In Anbetracht der Tatsache, dass es sich hierbei um eine Pandemie handelt und das Wohl des Einzelnen auch das Wohl Vieler bedingt, sind diese jedoch nicht trennscharf voneinander abgrenzbar. Im Folgenden sollen daher unter Berücksichtigung dieser beiden verschiedenen ethischen Perspektiven Gründe dargelegt werden, die einen Shutdown der Wirtschaft in der Pandemie widersprechen oder unterstützen, um damit das Dilemma, vor dem die Regierungen stehen, transparenter zu machen.
2. Erörterung der These
Aus utilitaristischer Sicht geht das Glück der größten Zahl über das des Einzelnen.

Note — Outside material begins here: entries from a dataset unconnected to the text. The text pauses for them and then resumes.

-- ==== Sys2Proof/Machine/RegMap.lean ====
section
/-!
DEFINITION. The registers of the configuration space, from the register summary and field tables of spec/ (R3, R4, R63, R90,
R117, R143, R172, R200, R233, R261, R286, R308, R325, R360, R365, R373, R400, R414) and the map of Table 16-6 (R412): every
register's block, offset, instances and reset value, and every field's bits and access type.
-/
namespace Sys2Proof.Machine

/-- Access types of Table 0-4 (R4). -/
inductive Acc where
  | ro | rw | w1c | w1s | wo | rc | rwl | rws
  deriving DecidableEq, Repr

/-- Blocks of the configuration-space map, Table 16-6 (R412). -/
inductive Block where
  | glb | tdm | intc | evr | pwr | sec | xlt | coh | stn | mov | stk | port | hub | chk
  deriving DecidableEq, Repr

/-- Every register the spec gives, under the name the spec gives it. -/
inductive RegName where
  | XLT_CTL
  | XLT_QSTAT
  | XLT_QCNT
  | XLT_FLT_LOG_BASE
  | XLT_FLT_LOG_SIZE
  | XLT_FLT_PROD
  | XLT_FLT_CONS
  | XLT_FLT_RESUME
  | XLT_FLT_RSTAT
  | XLT_RVK_CMD
  | XLT_RVK_RANGE
  | XLT_RVK_NEW
  | XLT_RVK_STAT
  | XLT_EXT_INDEX
  | XLT_EXT_DATA0
  | XLT_EXT_DATA1
  | XLT_EXT_OP
  | XLT_FLT_ENTRY
  | XLT_CTX_BIND
  | XLT_CTX_GEN
  | XLT_SEG_BASE
  | XLT_SEG_LEN
  | XLT_SEG_HVA
  | XLT_SEG_ATTR
  | XLT_ORD_CNT
  | XLT_VER_CTL
  | XLT_VER_CMD
  | XLT_VER_CSTAT
  | XLT_VER_REMAP
  | XLT_VER_RGN_ID
  | XLT_VER_RGN_PG
  | XLT_VER_RGN_CFG
  | XLT_VER_RGN_STAT
  | MOV_CH_CTX
  | MOV_CH_START
  | MOV_CH_CMD
  | MOV_CH_STAT
  | MOV_CH_CUR
  | MOV_CH_BYTES
  | MOV_QSTAT
  | COH_CTL
  | COH_STAT
  | COH_CNT
  | COH_DEAD_CMD
  | COH_RCL_STAT
  | COH_PLIST_BASE
  | COH_PLIST_SIZE
  | COH_PLIST_PROD
  | COH_PLIST_CONS
  | COH_PEER_EP
  | COH_AGENT
  | STK_CTL
  | STK_STAT
  | STK_TIM0
  | STK_TIM1
  | STK_REF
  | STK_THROT
  | STK_RH
  | STK_CNT
  | STK_TRN_CTL
  | STK_TRN_STAT
  | STK_CH_FAIL
  | STK_PLC_CTL
  | STK_PLC_SCAN
  | STK_PLC_RING
  | STK_PLC_PROD
  | STK_PLC_CONS
  | STK_PLC_HIST
  | STK_MIG_ARG0
  | STK_MIG_ARG1
  | STK_MIG_CMD
  | STK_MIG_STAT
  | STK_PORT
  | STK_LAYOUT
  | STK_LAYOUT_CUR
  | STK_GRP_STAT
  | STK_REBUILD
  | STK_REB_STAT
  | STK_PRT_CTL
  | STK_ECC_CTL
  | STK_ECC_STAT
  | STK_SCRUB_CTL
  | STK_SCRUB_STAT
  | STK_BKT_CFG
  | STK_BKT_LVL
  | STK_BKT_OVF
  | STK_UE_CNT
  | STK_UE_LAST
  | STK_SELFTEST
  | STN_QCTL
  | STN_QSTAT
  | STN_THROT
  | STN_FENCE_CMD
  | STN_FENCE_STAT
  | STN_CNT
  | STN_SITE
  | STN_TRAP0
  | STN_TRAP1
  | STN_TRAP2
  | STN_TRAP3
  | STN_LOOM_CTL
  | STN_LOOM_IMG
  | STN_LOOM_SEQT
  | STN_LOOM_KEY
  | STN_LOOM_CMD
  | STN_LOOM_STAT
  | STN_LOOM_CNT
  | STN_LOOM_DEV
  | STN_MEND_CTL
  | STN_MEND_STAT
  | PORT_CTL
  | PORT_LNK_STAT
  | PORT_TRN_CMD
  | PORT_TIMERS
  | PORT_FIBRE
  | PORT_MARGIN
  | PORT_PARTNER_ID
  | PORT_PARTNER_CAP
  | PORT_CRD_CFG
  | PORT_CRD_STAT
  | PORT_CNT
  | PORT_FEC_CNT
  | HUB_CTL
  | HUB_CNT
  | HUB_RT_CMD
  | HUB_RT_STAT
  | HUB_RT_INDEX
  | HUB_RT_DATA
  | HUB_RT_OP
  | HUB_RT_DEF
  | HUB_MC_INDEX
  | HUB_MC_DATA
  | HUB_MC_OP
  | HUB_TIME_CTL
  | HUB_TIME_STAT
  | HUB_TIME_SET
  | HUB_MC_FMASK
  | HUB_MC_GCNT
  | HUB_POL_CFG
  | HUB_POL_CNT
  | HUB_QSEL
  | PORT_EGR_CTL
  | PORT_GATE_CTL
  | PORT_GATE_BASE
  | PORT_GATE_STAT
  | PORT_Q_CFG
  | PORT_Q_STAT
  | PORT_GATE_LIST
  | PORT_HIST
  | PORT_AUTH_CTL
  | PORT_AUTH_CNT
  | PORT_ALLOW
  | TL_CTL
  | TL_STAT
  | TL_EVT_BASE
  | TL_EVT_SIZE
  | TL_EVT_PROD
  | TL_EVT_CONS
  | TL_EVT_STAT
  | TL_CNT
  | TL_WIN_BASE
  | TL_WIN_LEN
  | SEC_CTL
  | SEC_STAT
  | SEC_VER
  | SEC_IDX
  | SEC_DEBUG
  | SEC_LEDGER
  | SEC_REL_CMD
  | SEC_REL_STAT
  | SEC_CNT
  | SEC_SESS_STAT
  | SEC_BNC_RING
  | SEC_BNC_TAIL
  | SEC_BNC_HEAD
  | SEC_MR
  | SEC_CTX
  | SEC_OBS
  | INTC_CTL
  | INTC_STAT
  | INTC_GRP_CMPL
  | INTC_SW_SET
  | INTC_CORE
  | INTC_GRP_CFG
  | INTC_GRP_ARG
  | INTC_GRP_STAT
  | INTC_SRC_PEND
  | INTC_SRC_SERV
  | INTC_SRC_RAW
  | INTC_SRC_CFG
  | CHK_CTL
  | CHK_SEL
  | CHK_POLY
  | CHK_INIT
  | CHK_XOROUT
  | CHK_EXPECT
  | CHK_RUN
  | CHK_LEN
  | CHK_COUNT
  | CHK_RESULT
  | CHK_STAT
  | CHK_CMD
  | EVR_CTL
  | EVR_STAT
  | EVR_OPS
  | EVR_TIME
  | EVR_CURSOR
  | EVR_CNT
  | EVR_WIN
  | PWR_CTL
  | PWR_LEVEL
  | PWR_STAT
  | PWR_LIMIT
  | PWR_FAN
  | PWR_THERM
  | PWR_TEMP
  | PWR_LP_CTL
  | PWR_LP_CMD
  | PWR_LP_STAT
  | PWR_STATPIN
  | PWR_RAIL
  | CLK_DOM
  | CLK_STAT
  | TDM_ROLE
  | TDM_CMD
  | TDM_LEASE
  | TDM_HB
  | TDM_ACT0
  | TDM_ACT1
  | TDM_ASEQ
  | TDM_STAT
  | TDM_JRNL_A
  | TDM_JRNL_V
  | GLB_ID
  | GLB_PART
  | GLB_STAT
  | GLB_RST_CMD
  | GLB_RST_STAT
  | GLB_IMG_BASE
  | GLB_IMG_LEN
  | GLB_IMG_CMD
  | GLB_IMG_STAT
  | GLB_SCRATCH
  deriving DecidableEq, Repr

/-- Where a register stands: its block, its offset inside the block, its instances with their strides, and whether it is a
device register, which exists once and is kept under the first block of its kind (R63, R143, R261, R325). -/
structure RegSpec where
  block : Block
  base : Nat
  n1 : Nat
  s1 : Nat
  n2 : Nat
  s2 : Nat
  device : Bool
  deriving DecidableEq, Repr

Da die Folgen der menschlichen Handlungen nach dem Umfang des Glücks der Menschen bewertet werden, wird sich für die Handlung entschieden, die den Menschen am meisten Nutzen bringt (vgl. Retzmann, 1994, S. 98). In den Volkswirtschaften findet sich dieser Gedanke beispielsweise mit der Kosten-Nutzen-Analyse wieder. Es stellt sich damit die Frage, wie effizient, nützlich und rentabel es ist, die Wirtschaft auf ein Minimum „herunterzufahren“, um Menschen zu schützen.
Viele Wirtschaftswissenschaftler und Wirtschaftsethiker sind der Meinung, der Shutdown stehe in keinem Verhältnis zu dem Nutzen der Schutzmaßnahmen. Solchen Aussagen liegt die Annahme zugrunde, dass Menschenwürde ein Kostenfaktor ist. Damit hätte Solidarität finanzielle Grenzen. Übersteigen beispielsweise die Kosten für Lebenserhaltungsmaßnahmen ein bestimmtes Budget, dürfte der Mensch nicht weiterleben (vgl. Birnbaum, 2020). Im angelsächsischen Raum hat sich diese Denkweise stark ausgeprägt und wurde auch im Zuge der Pandemie angewendet: „Die Briten haben klar festgelegt, was die Verlängerung eines Lebens mit guter Lebensqualität um ein Jahr kosten darf: 30 000 Pfund, in Ausnahmen bis 70 000 oder 80 000 Pfund.“ (Birnbaum, 2020) Auch Trump äußerte kürzlich die Meinung, dass durch die Einbrüche der Wirtschaft mehr Menschenleben verloren gehen könnten als durch die Pandemie (vgl. Birnbaum, 2020). Abgesehen von den langfristigen ökonomischen Folgen sind es sicherlich auch Menschen, die durch den Shutdown Schaden nehmen könnten und es bereits tun. Dies zeigt sich an häuslicher Gewalt oder an psychischen Erkrankungen sowie Suiziden, die durch die Isolationen in der Zeit des Shutdowns vermehrt angestiegen sind. Als Rechtfertigung für den Shutdown wurde seitens der Regierungen das Primat der Medizin und damit der Gesundheit angeführt. Wirtschaftsbelange wurden dem gegenüber in der Wichtigkeit nachgelagert. Dabei ist die Prosperität der Wirtschaft eigentlich die Voraussetzung für Sicherheit und auf diese Weise auch für die Gesundheit der Menschheit. Die Volkswirtschaft als ein Gesamtsystem inkludiert das Gesundheitssystem und kann nicht unabhängig davon betrachtet werden. Wird die Wirtschaft aus diesem ausgeschlossen, kann dies langfristige Schäden am Gesamtsystem verursachen und den Kreislauf zerstören.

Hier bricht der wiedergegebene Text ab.